Neben den klassischen Stolpersteinen (Performance, Track Record, Konsistenz, Reporting, Volumen etc.) erscheint ein Stolperstein für Fondsboutiquen in In- und Ausland eine „Dauerbaustelle“ zu sein: Zugang, Kommunikation, Wahrnehmung. Weniger im Sinne von klassischer PR-Arbeit, sondern im Sinne von: Nichtkenntnis der Ansprechpartner, Nichtvorhandensein von konkretem, werthaltigen Kommunikationsthema (Welcher Managerkontakt sollte besser in der gegenwärtigen Entwicklungsphase des Asset Managers zum Beispiel nicht erfolgen?).

Fondsselektoren haben ein eingeschränktes Zeitbudget, viele Anbieter sollten dies verstärkt im Hinterkopf behalten, wenn man die Akquisebemühungen verstärkt auf dieses Segment konzentrieren möchte: Worin besteht der Added Value meines Ansatzes?
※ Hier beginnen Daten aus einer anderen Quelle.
-- ==== Sys2Proof/Machine/Playout.lean ====
section
/-! DEFINITION. The Playout Engine's operations on the transmit places (R85–R92, R97, R98, R100) and the level of a block
(R103–R105). The block boundary itself stands in Boundary.lean, since it can end the grant. -/

namespace Sys2Proof.Machine

/-! ## Transmit places -/

/-- The state word of transmit place i. -/
def State.txState (s : State) (i : Nat) : Word := s.read (txBase i)
/-- The grant tag of transmit place i. -/
def State.txTag (s : State) (i : Nat) : Word := s.read (txBase i + 1)
/-- The sequence of transmit place i. -/
def State.txSequence (s : State) (i : Nat) : Word := s.read (txBase i + 2)
/-- The 160 samples of transmit place i, oldest first. -/
def State.txSamples (s : State) (i : Nat) : List Word := (List.range 160).map fun k => s.read (txBase i + 8 + k)

/-- Transmit place i is FILLED: any state word other than 1 is read as not filled (R85). -/
def State.filled (s : State) (i : Nat) : Bool := s.txState i == 1

/-- Frees a transmit place: 0 into its state word, no other word changed (R87). -/
def State.freePlace (s : State) (i : Nat) : State := s.write (txBase i) 0

/-- Frees several places. -/
def State.freePlaces (s : State) (places : List Nat) : State := places.foldl State.freePlace s

/-- The places a sweep frees: FILLED, with a tag the sweep does not keep. -/
def State.sweepSet (s : State) (drop : Word → Bool) : List Nat :=
  (List.range 64).filter fun i => s.filled i && drop (s.txTag i)

/-- A sweep: frees the places and raises the discarded count by their number (R89, R100). -/
def State.sweep (s : State) (drop : Word → Bool) : State :=
  let places := s.sweepSet drop
  let t := s.freePlaces places
  t.withPlayout { t.playout with discarded := saturate 65535 t.playout.discarded places.length }

/-- A new grant's tag taken by the Playout Engine: the start sweep (R89). -/
def State.startSweep (s : State) (tag : Word) : State :=
  (s.withPlayout { s.playout with currentTag := some tag }).sweep (· != tag)

/-- The grant end at the Playout Engine (R100): playout stops, the DAC is given 0, the end sweep, no current tag. -/
def State.endPlayout (s : State) : State :=
  (s.withPlayout { s.playout with boundary := none, dacBlock := [], currentTag := none }).sweep fun _ => true

/-- Block `i` of the grant is present in place i (R69). -/
def State.blockPresent (s : State) (tag : Word) (i : Nat) : Bool :=
  s.filled i && s.txTag i == tag && s.txSequence i == word i

/-- PREBUFFER is complete (R69, R90). -/
def State.prebufferComplete (s : State) (tag : Word) : Bool :=
  (List.range s.params.prebufferTarget).all (s.blockPresent tag)

/-- Some place holds a block of the grant below the max depth (R70, R90). -/
def State.anyAudio (s : State) (tag : Word) : Bool :=
  (List.range 64).any fun i => s.filled i && s.txTag i == tag && decide ((s.txSequence i).toNat < s.params.maxDepth)

/-- A MEMBER key-up at the Playout Engine (R91). -/
def State.startPlayout (s : State) : State :=
  s.withPlayout { s.playout with
    position := 0, missingRun := 0, drainCount := 0, lastPlayed := none, concealment := false, depth := 0,
    depthLow := false, depthHigh := false, boundary := some (ms s.params.txDelay), dacBlock := [] }

/-! ## The playout position (R92) -/

/-- The distance of a 16-bit sequence from the playout position: (s − p) mod 65536. -/
def distance (sequence : Word) (p : Nat) : Nat := (sequence - word p).toNat

/-- The final count n is at or behind p. -/
def atOrBehind (n : Word) (p : Nat) : Bool := distance n p = 0 || 32768 ≤ distance n p

/-- What the boundary finds in the place at the playout position (R93, cases 1 to 5). -/
inductive PlaceCase where
  | play | stale | late | overrun | empty
deriving DecidableEq, Repr

/-- R93's checks, in its order. -/
def State.classify (s : State) (tag : Word) (p : Nat) : PlaceCase :=
  let i := p % 64
  if !s.filled i then .empty
  else if s.txTag i != tag then .stale
  else if distance (s.txSequence i) p = 0 then .play
  else if 32768 ≤ distance (s.txSequence i) p then .late
  else .overrun

/-! ## Depth and re-centring (R97, R98) -/

/-- The places counted in the depth at playout position p: FILLED, the current tag, 0 to 63 positions ahead (R97). -/
def State.window (s : State) (tag : Word) (p : Nat) : List Nat :=
  (List.range 64).filter fun i => s.filled i && s.txTag i == tag && decide (distance (s.txSequence i) p ≤ 63)

/-- The depth at playout position p. -/
def State.depthAt (s : State) (tag : Word) (p : Nat) : Nat := (s.window tag p).length

/-- Of `places`, the one whose sequence is nearest ahead of p. -/
def State.nearest (s : State) (p : Nat) : List Nat → Option Nat
  | [] => none
  | i :: rest =>
    match s.nearest p rest with
    | none => some i
    | some j => if distance (s.txSequence j) p < distance (s.txSequence i) p then some j else some i

/-- Re-centring's steps 1 to 4 (R98): each frees the nearest place ahead and moves p past it, until the depth is the
prebuffer target. Each step frees one of the 64 places, so `fuel` 64 never runs out. DEDUCED (notes/assumptions/18.md): where
two places hold one sequence of the grant, a step takes both out of the depth and can bring it below the target, which R98 does
not foresee; the steps end once the depth is at or below the target. -/
def State.recentre (tag : Word) : Nat → State → State
  | 0, s => s
  | fuel + 1, s =>
    if s.depthAt tag s.playout.position ≤ s.params.prebufferTarget then s
    else
      match s.nearest s.playout.position (s.window tag s.playout.position) with
      | none => s
      | some i =>
        let p := s.playout.position
        let t := s.freePlace i
        State.recentre tag fuel
          (t.withPlayout { t.playout with
            released := saturate 65535 t.playout.released 1, position := p + distance (s.txSequence i) p + 1 })

/-- The depth count, the re-centring of a grant in KEYED, and the depth flags (R97, R98). -/
def State.countDepth (s : State) (tag : Word) (keyed : Bool) : State :=
  let t :=
    if keyed && decide (s.params.maxDepth < s.depthAt tag s.playout.position) then
      let u := State.recentre tag 64 s
      u.withPlayout { u.playout with slip := saturate 65535 u.playout.slip 1 }
    else s
  let d := t.depthAt tag t.playout.position
  t.withPlayout { t.playout with
    depth := d, depthLow := decide (d ≤ 1), depthHigh := decide (t.params.maxDepth ≤ d + 1) }

/-! ## The level of a block (R103, R105) -/

/-- The total attenuation A, absent when the holder's trim is MUTED (R103). -/
def totalAttenuation (m : Member) (c : Channel) : Option Int :=
  match m.trim with
  | .muted => none
  | .steps n => some (n + c.attenuation)

/-- A block through the level arithmetic at A plus `extra` steps; a MUTED block is all 0 (R103, R105). -/
def levelBlock (a : Option Int) (extra : Int) (block : List Word) : List Int :=
  match a with
  | none => block.map fun _ => 0
  | some a => block.map fun x => level x.toInt (a + extra)

/-- 160 samples of 0 (R95). -/
def silentBlock : List Int := List.replicate 160 0

end Sys2Proof.Machine
end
Warum sollte der Entscheider Interesse an einem Gespräch haben? Fact-Sheets, Datenbanken etc. – alles ist vorhanden: Wo liegt wirklich der Unterschied beim Ansatz und bei der Performance des unabhängigen Asset Managers?

Ein zusätzlicher Gedanke, der oft beim „frontalen“ Ansprechen von Family Offices durch unabhängige Asset Manager verloren geht: Wen betrachtet das Family Office als relevanten Mitbewerber von mir? Oft sind sich die Anbieter nicht bewusst, wer der engste Mitbewerber sein könnte und inwiefern man sich argumentativ von diesem vielleicht unterscheiden kann. Das würde voraussetzen, dass man einen für beide (!) Seiten fachlichen Dialog führen würde und zudem Erkenntnisse über Mitbewerberprodukte offen dem Investor gegenüber kommunizieren würde. Das wäre ein möglicher Königsweg, um Interesse beim Investor zu finden. Es gibt nicht viele Anbieter, die auf diese Weise ihre Investorenkommunikation gestalten, obwohl man beim Gegenüber zumeist offene Türen einrennen würde. Eine gute Strategie auf dieser Schiene könnte viele Stolpersteine aus dem Weg räumen – alles eine Sache der „neutralen“ Darstellung.

Ausblick: Kapitalanlagegesellschaften und die „elegantere“ Kommunikation

Kapitalanlagegesellschaften wie Universal Investment, LBB Invest oder IP Concept besitzen einen starken Spezialiserungsgrad im Bereich Fondsboutiquen und Private Label Fonds-Auflage. Der intensive Dialog mit einer Vielzahl von unabhängigen Asset Managern und das damit verbunden Know-how sind Vorteile von diesen spezialisierten Dienstleistern. Vergessen wird oft, dass diese Kapitalanlagegesellschaften im Laufe der Jahre durch eigene Vertriebseinheiten (z. B. UVS) einen intensiven Dialog mit den verschiedenen Investorengruppen (Dachfondsmanager, Family Offices etc.) führen. Aufgrund der „Nicht-Ein-Produkt-Angebotsschiene“ (verschiedene Manager im Portfolio) besitzen diese häufig, natürlich auch von Sales-Personal abhängig, eine höhere Akzeptanz bei Investoren.

Gerade durch Events, Roadshows und themenzogene Ausarbeitungen werden oft elegante „Kommunikationsaufhänger“ geschaffen, die den Zugang zu Family Offices erleichtern können. Die Auswahl der richtigen Kapitalanlagegesellschaft kann man durchaus als strategische Weichenstellung für den Vertriebserfolg bei Institutionellen bzw. Semi-Institutionellen sehen. Neben internen und externen Vertriebsressourcen kann diese Provider-Entscheidung im Mix der Vertriebsanstrengungen von unabhängigen Managern ein Baustein für den Vertriebserfolg sein. Vertrieb wäre sozusagen eher „locker, leicht, fließend“ statt „das Bohren dicker Bretter“.